WHAT YOU SHOULD DO. Your job is to set down the stretch of entries that opens with the line containing "encoding strings -/" and closes with the line containing "theorem test_decode_rxPop : decode". Keep both end lines, copy each exactly, and add nothing.

Collected data entries:
BEGIN
-- ==== Sys2Proof/Tests/Slice0.lean ====
section
/-! SUPPORT. The model's own tests, their expected values from 95_test_vectors.md and the encoding strings of 30_encoding.md rule R102, and
a witness for the hypotheses of every statement. -/

namespace Sys2Proof.Tests

open Sys2Proof Sys2Proof.Machine

/-! ### Helpers -/

/-- A next state with a property. -/
def nextIs (o : Host.Outcome State Machine.Fault Refusal) (p : State → Bool) : Bool :=
  match o with
  | .next s => p s
  | .fault _ => false
  | .refused _ => false

/-- A stop with a reason. -/
def stopsWith (o : Host.Outcome State Machine.Fault Refusal) (r : Machine.Fault) : Bool :=
  match o with
  | .next _ => false
  | .fault q => q == r
  | .refused _ => false

/-- A refusal with a reason. -/
def refusedWith (o : Host.Outcome State Machine.Fault Refusal) (r : Refusal) : Bool :=
  match o with
  | .next _ => false
  | .fault _ => false
  | .refused q => q == r

/-- Parameters of the vectors. -/
def params (nTx nRx : Nat) (tx rx : Mode) : Config :=
  { nTx := nTx, nRx := nRx, txMode := tx, rxMode := rx, nclk := 16, overrun := .draw }

/-- An initialized state, both queues empty at 0, no program (95_test_vectors.md, conventions). -/
def ready (c : Config) : State :=
  { State.reset with
    cfg := c, txHead := some 0, txTail := some 0, rxHead := some 0, rxTail := some 0, lineClk := some 0,
    ctrl := if c.rxMode = .interrupt then 0x17#8 else 0x13#8 }

/-- The vectors' usual machine: `N_TX = 4`, `N_RX = 8`, both modes `INTERRUPT`. -/
def four : State := ready (params 4 8 .interrupt .interrupt)

/-- The same with both modes `POLLED`. -/
def polled : State := ready (params 4 8 .polled .polled)

/-- A transmit queue. -/
def withTx (s : State) (h t : Index) (m : Memory) : State := { s with txHead := some h, txTail := some t, txBuf := m }

/-- A receive queue. -/
def withRx (s : State) (h t : Index) (m : Memory) : State := { s with rxHead := some h, rxTail := some t, rxBuf := m }

/-! ### Well-formedness: a term each check refuses -/

theorem test_wf_default : defaultConfig.wf = true := by decide
theorem test_wf_nTx_low : (params 1 8 .interrupt .interrupt).wf = false := by decide
theorem test_wf_nTx_high : (params 300 8 .interrupt .interrupt).wf = false := by decide
theorem test_wf_nRx : (params 4 6 .interrupt .interrupt).wf = false := by decide
theorem test_wf_nclk_low : { params 4 8 .interrupt .interrupt with nclk := 0 }.wf = false := by decide
theorem test_wf_nclk_high : { params 4 8 .interrupt .interrupt with nclk := 17 }.wf = false := by decide
theorem test_wf_init : (Instr.init 2).wf { defaultConfig with nclk := 2 } = false := by decide

/-! ### Decoding: words written out from the encoding strings -/

theorem test_decode_init : decode 0b0001001100000000#16 = some (.init 3) := by decide
theorem test_decode_txPush : decode 0b0010000011111111#16 = some (.txPush 0xFF) := by decide
theorem test_decode_rxPop : decode 0b0011000000000000#16 = some .rxPop := by decide
theorem test_decode_service : decode 0b0100000000000000#16 = some .service := by decide
theorem test_decode_txIsr : decode 0b1000000000000000#16 = some .txIsr := by decide
theorem test_decode_rxIsr : decode 0b1001000000000000#16 = some .rxIsr := by decide
theorem test_decode_illegal :
    [0x0000#16, 0x1080#16, 0x2F41#16, 0x3100#16, 0x4001#16, 0x5000#16, 0x6000#16, 0x7000#16, 0x8001#16, 0xA000#16, 0xF000#16,
      0xFFFF#16].all (fun w => decode w == none) = true := by decide
theorem test_decode_names_reason :
    decodeWord 0x5000#16 = .error .reservedOpc ∧ decodeWord 0x1001#16 = .error .reservedField := by decide
theorem test_decodeTableWord : decodeTableWord 16 0x1F00 = some (.init 15) := by decide
theorem test_assemble :
    assembleLine defaultConfig "INIT" (some 3) = some 0x1300#16 ∧ assembleLine defaultConfig "TX_PUSH" (some 65) = some 0x2041#16 ∧
    assembleLine defaultConfig "SERVICE" none = some 0x4000#16 ∧ assembleLine defaultConfig "INIT" (some 16) = none := by decide
theorem test_api : (ApiCall.transmit 0x41).expand defaultConfig = .ok (.txPush 0x41) := by decide

/-! ### Placing a word and running it first after reset -/

theorem test_fetch_init :
    nextIs (step (State.reset.withFetchWord 16 0x1000)) (fun s => s.ctrl == 0x17#8 && s.txHead == some 0 && s.fgPc == 1) = true := by
  decide
theorem test_fetch_txPush : nextIs (step (State.reset.withFetchWord 16 0x2041)) (fun s => s.fault == .notInit && s.fgPc == 0) = true := by
  decide
theorem test_fetch_handler : nextIs (step (State.reset.withFetchWord 16 0x8000)) (fun s => s.fault == .context) = true := by decide
theorem test_fetch_illegal : nextIs (step (State.reset.withFetchWord 16 0x1001)) (fun s => s.fault == .illegalOp) = true := by decide
theorem test_reset_ends : stopsWith (step State.reset) (.runEnded State.reset) = true := by decide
END
RESPONSE TO THIS TASK.
/-! ### Decoding: words written out from the encoding strings -/

theorem test_decode_init : decode 0b0001001100000000#16 = some (.init 3) := by decide
theorem test_decode_txPush : decode 0b0010000011111111#16 = some (.txPush 0xFF) := by decide
theorem test_decode_rxPop : decode 0b0011000000000000#16 = some .rxPop := by decide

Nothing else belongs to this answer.